WORK REQUIRED -> The answer is to be an exact copy of the lines below running from the line with "def dropTried (c" down to the line with "def execRadioSlot (s", both ends included, and nothing more.

─── DATA IN THIS EXERCISE

/-- A chain's pending disable or enable takes effect once its frame on air has ended; PENDING_DONE tells of an enable (R69). -/
def settleChain (c : Nat) (s : State) : State :=
  let x := chain s c
  if ¬ (x.stopping ∨ x.shedWait) ∨ (x.onAir.isSome ∧ now s < x.airEnd) then s
  else
    let was := chainPending s c
    let s := setChain c Chain.settled s
    if was then raise bPARISON 2 s else s

/-- A write of RADIO_CHAIN_CTRL for a chain (R69, R309). -/
def chainCtrl (c : Nat) (w : Word) (s : State) : State :=
  let s := settleChain c s
  let p := signedOf 8 (fld w 7 0)
  let s := setChain c (fun x => { x with txpwr := BitVec.ofInt 8 (max (-20) (min 28 p)) }) s
  let air := (chain s c).onAir.isSome && decide (now s < (chain s c).airEnd)
  if bit w 31 then setChain c (fun x => if x.stopping then { x with pendingEn := true } else { x with en := true }) s
  else if air then setChain c (fun x => if x.en then { x with stopping := true, pendingEn := false } else x) s
  else setChain c (fun x => { x with en := false }) s

/-- CHAIN_ENABLE (R69, R309). -/
def execChainEnable (c : Fin 3) (w : Word) (s : State) : Out := .next (bus s (chainCtrl c w))

/-- Widening limit w_cap of a chain in µs (R335). -/
def wCap (x : ChainCfg) : Nat := min 4000 ((sharedLen x - (airtime x.mode 19 + taUs + airtime x.mode 26)) / 2)

/-- Widening w of a node in µs: 40 ppm of the time since the base last answered it (R335). -/
def widening (s : State) (n : Node) : Nat := (now s - n.answered) / 25000000

/-- A node whose w exceeds w_cap becomes RESYNC_REQUIRED (R336). -/
def widenNode (s : State) (n : Node) : Node :=
  if n.synced ∧ wCap (chain s n.chain).cfg < widening s n then { n with synced := false } else n

/-- Nodes widened at a slot boundary. -/
def widenNodes (s : State) : State :=
  let l := s.radio.nodes.map (widenNode s)
  if l = s.radio.nodes then s else raise bRADIO 6 { s with radio.nodes := l }

/-- A chain at the start of a slot: retuned, every segment still to come (R312). -/
def freshChain (s : State) (c : Nat) (x : Chain) : Chain :=
  { x with channel := slotChannel s c, broken := false, sentBeacon := false, sentGang := false, sentShared := false, sentSecond := false
           recEnd := 0, onAir := none, awaitAck := none }

/-- Beacons missed: a slot that ends without one adds to the count (R337, R338). -/
def countMissed (s : State) : State :=
  let r := s.radio
  { s with radio := { r with
    missGaffer := if s.sys.mode ≠ .servitor ∨ r.heardGaffer then 0 else r.missGaffer + 1
    missParent := if r.parent.isNone ∨ r.heardParent then 0 else r.missParent + 1
    heardGaffer := false, heardParent := false } }

/-- QUENCH repeats left in the slot that begins: the first one follows the break's own slot (R332). -/
def repeatsAt (r : Radio) (asn : Nat) : Nat :=
  if r.breakAsn = some asn ∨ r.breakAsn.map (· + 1) = some asn then r.repeatLeft else r.repeatLeft - 1

/-- ASN_HOLD and ASN_WRAP at a slot boundary (R323). -/
def holdAsn (s : State) : State :=
  let hold : Bool := decide (s.radio.asn ≤ s.radio.txMax)
  let was : Bool := s.radio.asnHold
  let s := { s with radio := { s.radio with asnHold := hold, asnWrap := decide (2 ^ 36 ≤ s.radio.asn) } }
  if hold ∧ ¬ was then raise bRADIO 7 s else s

/-- The oldest downlink frame, once one sent three times without an ACK has been dropped (R329). -/
def dropTried (c : Nat) (s : State) : State :=
  match (chain s c).downQ with
  | f :: l => if 3 ≤ f.tries then bumpChain c 13 (setChain c (fun x => { x with downQ := l }) s) else s
  | [] => s

/-- One chain at a slot boundary: an ACK that its last slot awaited no longer comes (R329). -/
def chainBegin (c : Nat) (s : State) : State := dropTried c (setChain c (freshChain s c) (settleChain c s))

/-- The QUENCH of a decision that fell in the last 250 µs of the slot before (R349). -/
def lateBreak (s : State) : State :=
  if s.radio.breakDue then breakChain 2 (breakChain 1 (breakChain 0 { s with radio.breakDue := false })) else s

/-- The slot at the boundary now reached (R311, R312). -/
def slotBegin (s : State) : State :=
  let asn := ((now s - s.radio.schedE) / 10 ^ 7) % 2 ^ 40
  let s := if s.radio.running then countMissed s else s
  let s := { s with radio := { s.radio with
    repeatLeft := repeatsAt s.radio asn, asn := asn, running := true, syncDone := []
    nodes := s.radio.nodes.map (fun (n : Node) => { n with replied := none }) } }
  lateBreak (widenNodes (holdAsn (chainBegin 2 (chainBegin 1 (chainBegin 0 s)))))

/-- The block at a multiple of 10 ms: no slot runs before the schedule's epoch. -/
def slotReached (s : State) : State :=
  let s := { s with time.nextSlot := s.time.nextSlot + 1 }
  if ¬ s.radio.present ∨ now s < s.radio.schedE then { s with radio.running := false } else slotBegin s

/-- RADIO_SLOT (R311): served time passes the next multiple of 10 ms. -/
def execRadioSlot (s : State) : Out :=
  .next (bus s fun s =>
    mirrorSlot (slotReached (advanceTo (s.time.nextSlot * 10 ^ 7) s)))

/-- A frame of the current slot can still start: its µs from the boundary have not passed. -/
def inTime (s : State) (us : Nat) : Bool := s.radio.running && decide (now s ≤ slotStart s + us * 1000)

/-- The part at a µs of the current slot. -/
def toUs (us : Nat) (s : State) : State := advanceTo (slotStart s + us * 1000) s

/-- PERMIT of a BEACON (R325, R332). -/
def permitBytes (s : State) : Bytes := leBytes 16 (permits s)

/-- BFLAGS (R324). -/
def bFlags (s : State) : Nat :=
  b2n (latched s) + 2 * b2n (s.sys.mode == .anneal) + 4 * b2n s.radio.orphan + 8 * b2n (s.sys.mode == .holdover)
  + 16 * b2n (s.sys.mode == .reserve) + 32 * b2n (!permitMode s) + 64 * b2n s.radio.unit

/-- The BEACON payload (R324). -/
def beaconPayload (s : State) : Bytes :=
  leBytes 5 s.radio.asn ++ leBytes 1 (bFlags s) ++ leBytes 1 (quality s) ++ permitBytes s

/-- A chain's BEACON falls in this slot and is still to come (R316). -/
def beaconDue (s : State) (c : Nat) : Bool :=
  let x := chain s c
  s.radio.asn % max 1 x.cfg.beaconDiv == 0 && !x.sentBeacon && inTime s 1000

/-- BEACON_TX (R313, R315, R316, R325): built 200 µs before it goes. -/
def execBeaconTx (c : Fin 3) (s : State) : Out :=
  .next (bus s fun s =>
    if ¬ beaconDue s c then s
    else
      let s := toUs 800 s
      let p := beaconPayload s
      (transmit c .beacon 0xFFFF c (p) (setChain c (fun x => { x with sentBeacon := true }) (toUs 1000 s))).2)

/-- Start of a chain's GANG segment in this slot, moved by a recovery frame (R348). -/
def gangUs (s : State) (c : Nat) : Nat :=
  let x := chain s c
  if x.recEnd = 0 then gangStart x.cfg else max (gangStart x.cfg) (x.recEnd + taUs)

/-- A machine's code goes into a GANG frame (R326). -/
def gangValid (s : State) (m : Nat) : Bool :=
  planable s m && (nth s.setpt.cfg.machs m (none, 0)).2.toNat.testBit 0 && regBit s 0x070000 0

/-- The GANG payload of a group (R324). -/
def gangPayload (s : State) (g : Nat) : Bytes :=
  leBytes 1 g ++ leBytes 2 (s.time.nextProf - 1)
  ++ leBytes 4 ((List.range 32).foldl (fun a j => a + b2n (gangValid s (32 * g + j)) * 2 ^ j) 0)
  ++ (List.range 32).flatMap (fun j => leBytes 2 (if gangValid s (32 * g + j) then (spMach s (32 * g + j)).code.toNat else 0))

/-- A QUENCH repeat falls in this slot of a chain (R332). -/
def repeatDue (s : State) (c : Nat) : Bool :=
  decide (0 < s.radio.repeatLeft) && latched s && s.radio.breakAsn != some s.radio.asn && activeChain s c && !(chain s c).broken

/-- A QUENCH stands in for the GANG frame: the chain has no shared segment (R332). -/
def gangTaken (s : State) (c : Nat) : Bool :=
  !hasShared (chain s c).cfg && (repeatDue s c || (chain s c).machQuench != [])

/-- The GANG segment, moved or not, ends by 10,000 µs (R348). -/
def gangFits (s : State) (c : Nat) : Bool :=
  (chain s c).recEnd == 0 || decide (gangUs s c + airtime (chain s c).cfg.mode 88 ≤ 10000)

/-- GANG_TX (R313, R315, R317, R326). -/
def execGangTx (c : Fin 3) (s : State) : Out :=
  .next (bus s fun s =>
    let us := gangUs s c
    if ¬ (chain s c).cfg.gang ∨ (chain s c).sentGang ∨ ¬ inTime s us ∨ gangTaken s c = true ∨ ¬ gangFits s c then s
    else
      let s := toUs (us - 200) s
      let p := gangPayload s (s.radio.asn % 4)
      (transmit c .gang 0xFEFF (6 + c) p (setChain c (fun x => { x with sentGang := true }) (toUs us s))).2)

/-- Start of a chain's shared segment in this slot, moved by a recovery frame and the GANG it moves (R348). -/
def sharedUs (s : State) (c : Nat) : Nat :=
  let x := chain s c
  if x.recEnd = 0 then sharedStart x.cfg
  else
    let g := if x.cfg.gang then gangUs s c + airtime x.cfg.mode 88 else x.recEnd
    max (sharedStart x.cfg) (max g x.recEnd + taUs)

/-- A shared-segment frame of n payload bytes fits, with what follows it (R313, R348). -/
def sharedFits (s : State) (c n after : Nat) : Bool :=
  decide (psduLen n ≤ maxPsdu (chain s c).cfg.mode ∧ sharedUs s c + airtime (chain s c).cfg.mode (psduLen n) + after ≤ 9600)

/-- The largest payload of at most n bytes that fits, none when even k does not. -/
def largest (s : State) (c after k : Nat) : Nat → Option Nat
  | 0 => if k = 0 ∧ sharedFits s c 0 after = true then some 0 else none
  | n + 1 => if n + 1 < k then none else if sharedFits s c (n + 1) after then some (n + 1) else largest s c after k n

/-- A chain's shared segment is free for a frame in this slot. -/
def sharedOpen (s : State) (c : Nat) : Bool :=
  hasShared (chain s c).cfg && !(chain s c).sentShared && inTime s (sharedUs s c)

/-- The ANNEAL frames that fall due in this slot: the fleet's, or a machine's (R333). -/
def annealTarget (s : State) (c : Nat) : Option Nat :=
  let x := chain s c
  if s.sys.mode == .anneal && !s.sys.annealDone && (x.annealFirst == some s.radio.asn || slotIndex s % 10 == 0) then some 0xFF
  else x.machAnneal.head?

/-- A QUENCH or ANNEAL takes the chain's shared segment in this slot (R332, R333). -/
def sharedTaken (s : State) (c : Nat) : Bool :=
  repeatDue s c || (chain s c).machQuench != [] || (annealTarget s c).isSome

/-- Use of the current slot on a chain, and its OWNER (R329). -/
def slotUse (s : State) (c : Nat) : SlotUse × BitVec 16 := nth (chain s c).cfg.plan (slotIndex s) (.idle, 0)

/-- The shared segment of a chain is used. -/
def useShared (c : Nat) (s : State) : State := setChain c (fun x => { x with sentShared := true }) s

/-- A frame at the start of the shared segment. -/
def sendShared (c : Nat) (t : FrameType) (dst : Nat) (payload : Bytes) (s : State) : Sent :=
  transmit c t dst (9 + c) payload (useShared c (toUs (sharedUs s c) s))

/-- A QUENCH in place of the shared frame, or of the GANG frame on a chain with no shared segment (R332). -/
def sendQuench (c : Nat) (payload : Bytes) (s : State) : Sent :=
  if hasShared (chain s c).cfg then
    if sharedOpen s c && sharedFits s c 4 0 then sendShared c .quench 0xFFFF payload s else (false, s)
  else if (chain s c).cfg.gang ∧ ¬ (chain s c).sentGang ∧ inTime s (gangUs s c) = true ∧ gangFits s c = true then
    transmit c .quench 0xFFFF (6 + c) payload (setChain c (fun x => { x with sentGang := true }) (toUs (gangUs s c) s))
  else (false, s)

/-- QUENCH_REPEAT_TX (R332). -/
def execQuenchRepeatTx (c : Fin 3) (s : State) : Out :=
  .next (bus s fun s => if repeatDue s c then (sendQuench c (quenchPayload 0xFF s.quench.qseq.toNat) s).2 else s)

/-- MACHINE_QUENCH_TX (R332). -/
def execMachineQuenchTx (c : Fin 3) (s : State) : Out :=
  .next (bus s fun s =>
    match (chain s c).machQuench with
    | [] => s
    | (m, q) :: l =>
      if repeatDue s c then s
      else
        let r := sendQuench c (quenchPayload m q) s
        if r.1 then setChain c (fun x => { x with machQuench := l }) r.2 else r.2)

/-- ANNEAL_TX (R333). -/
def execAnnealTx (c : Fin 3) (s : State) : Out :=
  .next (bus s fun s =>
    match annealTarget s c with
    | none => s
    | some m =>
      if repeatDue s c ∨ (chain s c).machQuench ≠ [] ∨ ¬ sharedOpen s c ∨ ¬ sharedFits s c 4 0 then s
      else
        let r := sendShared c .anneal 0xFFFF (leBytes 1 m ++ leBytes 3 0) s
        if ¬ r.1 ∨ m = 0xFF then r.2
        else setChain c (fun x => { x with machAnneal := x.machAnneal.drop 1 }) r.2)

/-- CORR_TX (R327): the next chunk of the chain's bundle, as the largest frame that fits. -/
def execCorrTx (c : Fin 3) (s : State) : Out :=
  .next (bus s fun s =>
    let x := chain s c
    if (slotUse s c).1 ≠ .corr ∨ ¬ x.cfg.corr ∨ x.corrLeft = [] ∨ sharedTaken s c = true ∨ ¬ sharedOpen s c then s
    else match largest s c 0 4 (3 + x.corrLeft.length) with
      | none => s
      | some n =>
        let body := x.corrLeft.take (n - 3)
        let last := decide (x.corrLeft.length ≤ n - 3)
        let r := sendShared c .corr Config.corrDst (leBytes 2 x.corrSeq ++ leBytes 1 (x.corrChunk % 128 + 128 * b2n last) ++ body) s
        if r.1 then setChain c (fun y => { y with corrChunk := y.corrChunk + 1, corrLeft := y.corrLeft.drop (n - 3) }) r.2 else r.2)

/-- One downlink fragment's DATA payload (R324): body bytes n, POLL_REPLY's TCORR if it is one. -/
def downPayload (f : DownFrame) (n : Nat) (more ack : Bool) (tcorr : Option Int) : Bytes :=
  let left := f.body.length - f.done
  leBytes 1 3 ++ leBytes 1 (b2n ack + 2 * b2n more + 4 * b2n tcorr.isSome) ++ leBytes 1 f.msg.toNat
  ++ leBytes 1 (f.frag % 128 + 128 * b2n (decide (left ≤ n)))
  ++ (match tcorr with | some t => leBytes 2 (unsignedOf 16 (satSigned 16 t)) | none => []) ++ (f.body.drop f.done).take n

/-- A downlink frame after n more bytes of it have been delivered: none when it is done. -/
def downNext (f : DownFrame) (n : Nat) : Option DownFrame :=
  if f.body.length ≤ f.done + n then none else some { f with frag := f.frag + 1, done := f.done + n, tries := 0 }

/-- The head of a downlink queue replaced by what is left of it. -/
def putHead (f : Option DownFrame) (l : List DownFrame) : List DownFrame := match f with | some g => g :: l.drop 1 | none => l.drop 1

/-- Body bytes of the next fragment that fit in a DOWN slot with the ACK asked for (R329). -/
def downFit (s : State) (c : Nat) (f : DownFrame) : Option Nat :=
  let after := if f.ackReq then taUs + airtime (chain s c).cfg.mode 26 else 0
  (largest s c after 4 (4 + (f.body.length - f.done))).map (· - 4)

──────

EXERCISE OUTPUT ->
def dropTried (c : Nat) (s : State) : State :=
  match (chain s c).downQ with
  | f :: l => if 3 ≤ f.tries then bumpChain c 13 (setChain c (fun x => { x with downQ := l }) s) else s
  | [] => s

/-- One chain at a slot boundary: an ACK that its last slot awaited no longer comes (R329). -/
def chainBegin (c : Nat) (s : State) : State := dropTried c (setChain c (freshChain s c) (settleChain c s))

/-- The QUENCH of a decision that fell in the last 250 µs of the slot before (R349). -/
def lateBreak (s : State) : State :=
  if s.radio.breakDue then breakChain 2 (breakChain 1 (breakChain 0 { s with radio.breakDue := false })) else s

/-- The slot at the boundary now reached (R311, R312). -/
def slotBegin (s : State) : State :=
  let asn := ((now s - s.radio.schedE) / 10 ^ 7) % 2 ^ 40
  let s := if s.radio.running then countMissed s else s
  let s := { s with radio := { s.radio with
    repeatLeft := repeatsAt s.radio asn, asn := asn, running := true, syncDone := []
    nodes := s.radio.nodes.map (fun (n : Node) => { n with replied := none }) } }
  lateBreak (widenNodes (holdAsn (chainBegin 2 (chainBegin 1 (chainBegin 0 s)))))

/-- The block at a multiple of 10 ms: no slot runs before the schedule's epoch. -/
def slotReached (s : State) : State :=
  let s := { s with time.nextSlot := s.time.nextSlot + 1 }
  if ¬ s.radio.present ∨ now s < s.radio.schedE then { s with radio.running := false } else slotBegin s

/-- RADIO_SLOT (R311): served time passes the next multiple of 10 ms. -/
def execRadioSlot (s : State) : Out :=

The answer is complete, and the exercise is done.